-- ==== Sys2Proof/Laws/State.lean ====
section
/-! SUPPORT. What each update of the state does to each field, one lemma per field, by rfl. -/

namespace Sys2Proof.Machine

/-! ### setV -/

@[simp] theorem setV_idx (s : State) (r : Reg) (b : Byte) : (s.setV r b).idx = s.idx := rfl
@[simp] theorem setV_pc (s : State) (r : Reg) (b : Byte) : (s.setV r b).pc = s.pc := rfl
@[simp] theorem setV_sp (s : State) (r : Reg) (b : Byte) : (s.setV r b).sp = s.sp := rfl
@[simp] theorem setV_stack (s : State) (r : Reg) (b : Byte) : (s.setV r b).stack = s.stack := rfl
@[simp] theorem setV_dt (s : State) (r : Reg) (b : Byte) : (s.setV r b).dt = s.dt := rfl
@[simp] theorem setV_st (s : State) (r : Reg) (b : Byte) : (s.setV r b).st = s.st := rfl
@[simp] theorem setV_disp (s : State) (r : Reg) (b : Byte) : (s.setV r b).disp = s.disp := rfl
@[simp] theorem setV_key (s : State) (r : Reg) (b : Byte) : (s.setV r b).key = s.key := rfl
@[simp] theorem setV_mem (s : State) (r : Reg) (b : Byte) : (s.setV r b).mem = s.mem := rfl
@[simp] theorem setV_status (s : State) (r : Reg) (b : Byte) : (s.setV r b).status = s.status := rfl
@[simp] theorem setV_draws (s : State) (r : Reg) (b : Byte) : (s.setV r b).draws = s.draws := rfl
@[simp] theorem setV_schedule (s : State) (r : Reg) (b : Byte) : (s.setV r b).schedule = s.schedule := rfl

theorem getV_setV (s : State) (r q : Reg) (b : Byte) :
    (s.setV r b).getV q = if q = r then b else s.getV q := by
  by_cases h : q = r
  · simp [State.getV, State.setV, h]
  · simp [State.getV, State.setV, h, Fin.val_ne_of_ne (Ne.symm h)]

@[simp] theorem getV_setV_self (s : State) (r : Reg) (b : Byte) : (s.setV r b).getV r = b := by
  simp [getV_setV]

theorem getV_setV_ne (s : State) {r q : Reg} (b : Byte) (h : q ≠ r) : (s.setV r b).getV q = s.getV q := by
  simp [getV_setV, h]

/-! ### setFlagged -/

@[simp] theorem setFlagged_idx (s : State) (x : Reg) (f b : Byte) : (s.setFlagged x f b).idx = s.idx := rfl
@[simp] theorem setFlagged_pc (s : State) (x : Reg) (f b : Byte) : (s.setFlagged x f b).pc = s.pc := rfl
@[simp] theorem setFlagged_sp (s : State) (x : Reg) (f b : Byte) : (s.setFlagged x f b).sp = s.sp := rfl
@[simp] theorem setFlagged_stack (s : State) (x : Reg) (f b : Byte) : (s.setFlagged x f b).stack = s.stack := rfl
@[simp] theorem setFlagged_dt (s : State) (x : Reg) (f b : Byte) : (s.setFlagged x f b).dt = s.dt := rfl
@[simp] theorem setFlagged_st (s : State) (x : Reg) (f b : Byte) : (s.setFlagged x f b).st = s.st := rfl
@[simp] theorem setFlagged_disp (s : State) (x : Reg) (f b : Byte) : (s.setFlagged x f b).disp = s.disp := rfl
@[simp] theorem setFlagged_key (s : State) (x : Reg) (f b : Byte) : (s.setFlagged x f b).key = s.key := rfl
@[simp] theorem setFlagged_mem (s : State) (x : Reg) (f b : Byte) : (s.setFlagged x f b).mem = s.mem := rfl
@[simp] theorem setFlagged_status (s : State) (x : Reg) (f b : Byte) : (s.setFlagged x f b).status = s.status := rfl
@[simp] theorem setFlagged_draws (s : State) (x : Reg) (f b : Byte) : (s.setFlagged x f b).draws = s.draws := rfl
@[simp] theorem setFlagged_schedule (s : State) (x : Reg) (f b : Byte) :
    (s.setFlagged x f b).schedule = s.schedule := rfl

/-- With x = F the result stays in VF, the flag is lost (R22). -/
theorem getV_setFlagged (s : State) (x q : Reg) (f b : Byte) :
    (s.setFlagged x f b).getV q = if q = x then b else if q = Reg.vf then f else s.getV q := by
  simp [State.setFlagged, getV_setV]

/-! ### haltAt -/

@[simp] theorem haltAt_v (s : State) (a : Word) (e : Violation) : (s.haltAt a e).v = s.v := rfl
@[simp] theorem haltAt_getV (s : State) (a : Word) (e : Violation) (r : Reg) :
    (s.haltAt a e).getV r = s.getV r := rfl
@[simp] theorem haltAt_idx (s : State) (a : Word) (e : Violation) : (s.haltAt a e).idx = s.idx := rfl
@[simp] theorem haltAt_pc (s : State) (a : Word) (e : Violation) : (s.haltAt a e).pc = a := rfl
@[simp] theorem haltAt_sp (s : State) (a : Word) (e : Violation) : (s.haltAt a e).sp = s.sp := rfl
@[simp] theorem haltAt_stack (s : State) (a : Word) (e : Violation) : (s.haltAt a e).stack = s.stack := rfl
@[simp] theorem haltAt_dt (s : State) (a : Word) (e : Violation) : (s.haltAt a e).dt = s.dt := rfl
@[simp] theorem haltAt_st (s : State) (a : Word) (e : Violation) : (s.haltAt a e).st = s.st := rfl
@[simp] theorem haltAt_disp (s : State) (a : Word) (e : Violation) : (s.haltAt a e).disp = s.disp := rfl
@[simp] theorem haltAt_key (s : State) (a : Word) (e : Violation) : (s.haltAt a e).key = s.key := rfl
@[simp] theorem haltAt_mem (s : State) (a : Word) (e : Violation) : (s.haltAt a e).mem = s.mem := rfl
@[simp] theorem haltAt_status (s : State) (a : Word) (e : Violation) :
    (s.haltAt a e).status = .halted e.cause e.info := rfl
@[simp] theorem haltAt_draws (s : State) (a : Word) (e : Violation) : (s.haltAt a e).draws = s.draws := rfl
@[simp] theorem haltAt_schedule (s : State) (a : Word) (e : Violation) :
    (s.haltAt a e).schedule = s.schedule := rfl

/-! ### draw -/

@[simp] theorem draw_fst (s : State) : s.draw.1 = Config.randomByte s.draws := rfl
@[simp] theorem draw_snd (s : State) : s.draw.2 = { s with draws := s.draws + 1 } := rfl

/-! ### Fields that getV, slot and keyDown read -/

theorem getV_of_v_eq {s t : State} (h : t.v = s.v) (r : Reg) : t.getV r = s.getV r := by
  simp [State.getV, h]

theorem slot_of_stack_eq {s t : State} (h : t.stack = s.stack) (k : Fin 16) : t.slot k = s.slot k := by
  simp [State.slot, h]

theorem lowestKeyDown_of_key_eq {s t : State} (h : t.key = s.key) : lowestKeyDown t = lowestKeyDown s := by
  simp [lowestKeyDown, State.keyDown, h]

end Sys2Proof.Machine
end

## What you will do
Look above for the line holding "namespace Sys2Proof.Machine" and the line holding "r b).disp = s.disp := rfl", then output exactly those two lines and every line between them, nothing more.

## Answer to this exercise
namespace Sys2Proof.Machine

/-! ### setV -/

@[simp] theorem setV_idx (s : State) (r : Reg) (b : Byte) : (s.setV r b).idx = s.idx := rfl
@[simp] theorem setV_pc (s : State) (r : Reg) (b : Byte) : (s.setV r b).pc = s.pc := rfl
@[simp] theorem setV_sp (s : State) (r : Reg) (b : Byte) : (s.setV r b).sp = s.sp := rfl
@[simp] theorem setV_stack (s : State) (r : Reg) (b : Byte) : (s.setV r b).stack = s.stack := rfl
@[simp] theorem setV_dt (s : State) (r : Reg) (b : Byte) : (s.setV r b).dt = s.dt := rfl
@[simp] theorem setV_st (s : State) (r : Reg) (b : Byte) : (s.setV r b).st = s.st := rfl
@[simp] theorem setV_disp (s : State) (r : Reg) (b : Byte) : (s.setV r b).disp = s.disp := rfl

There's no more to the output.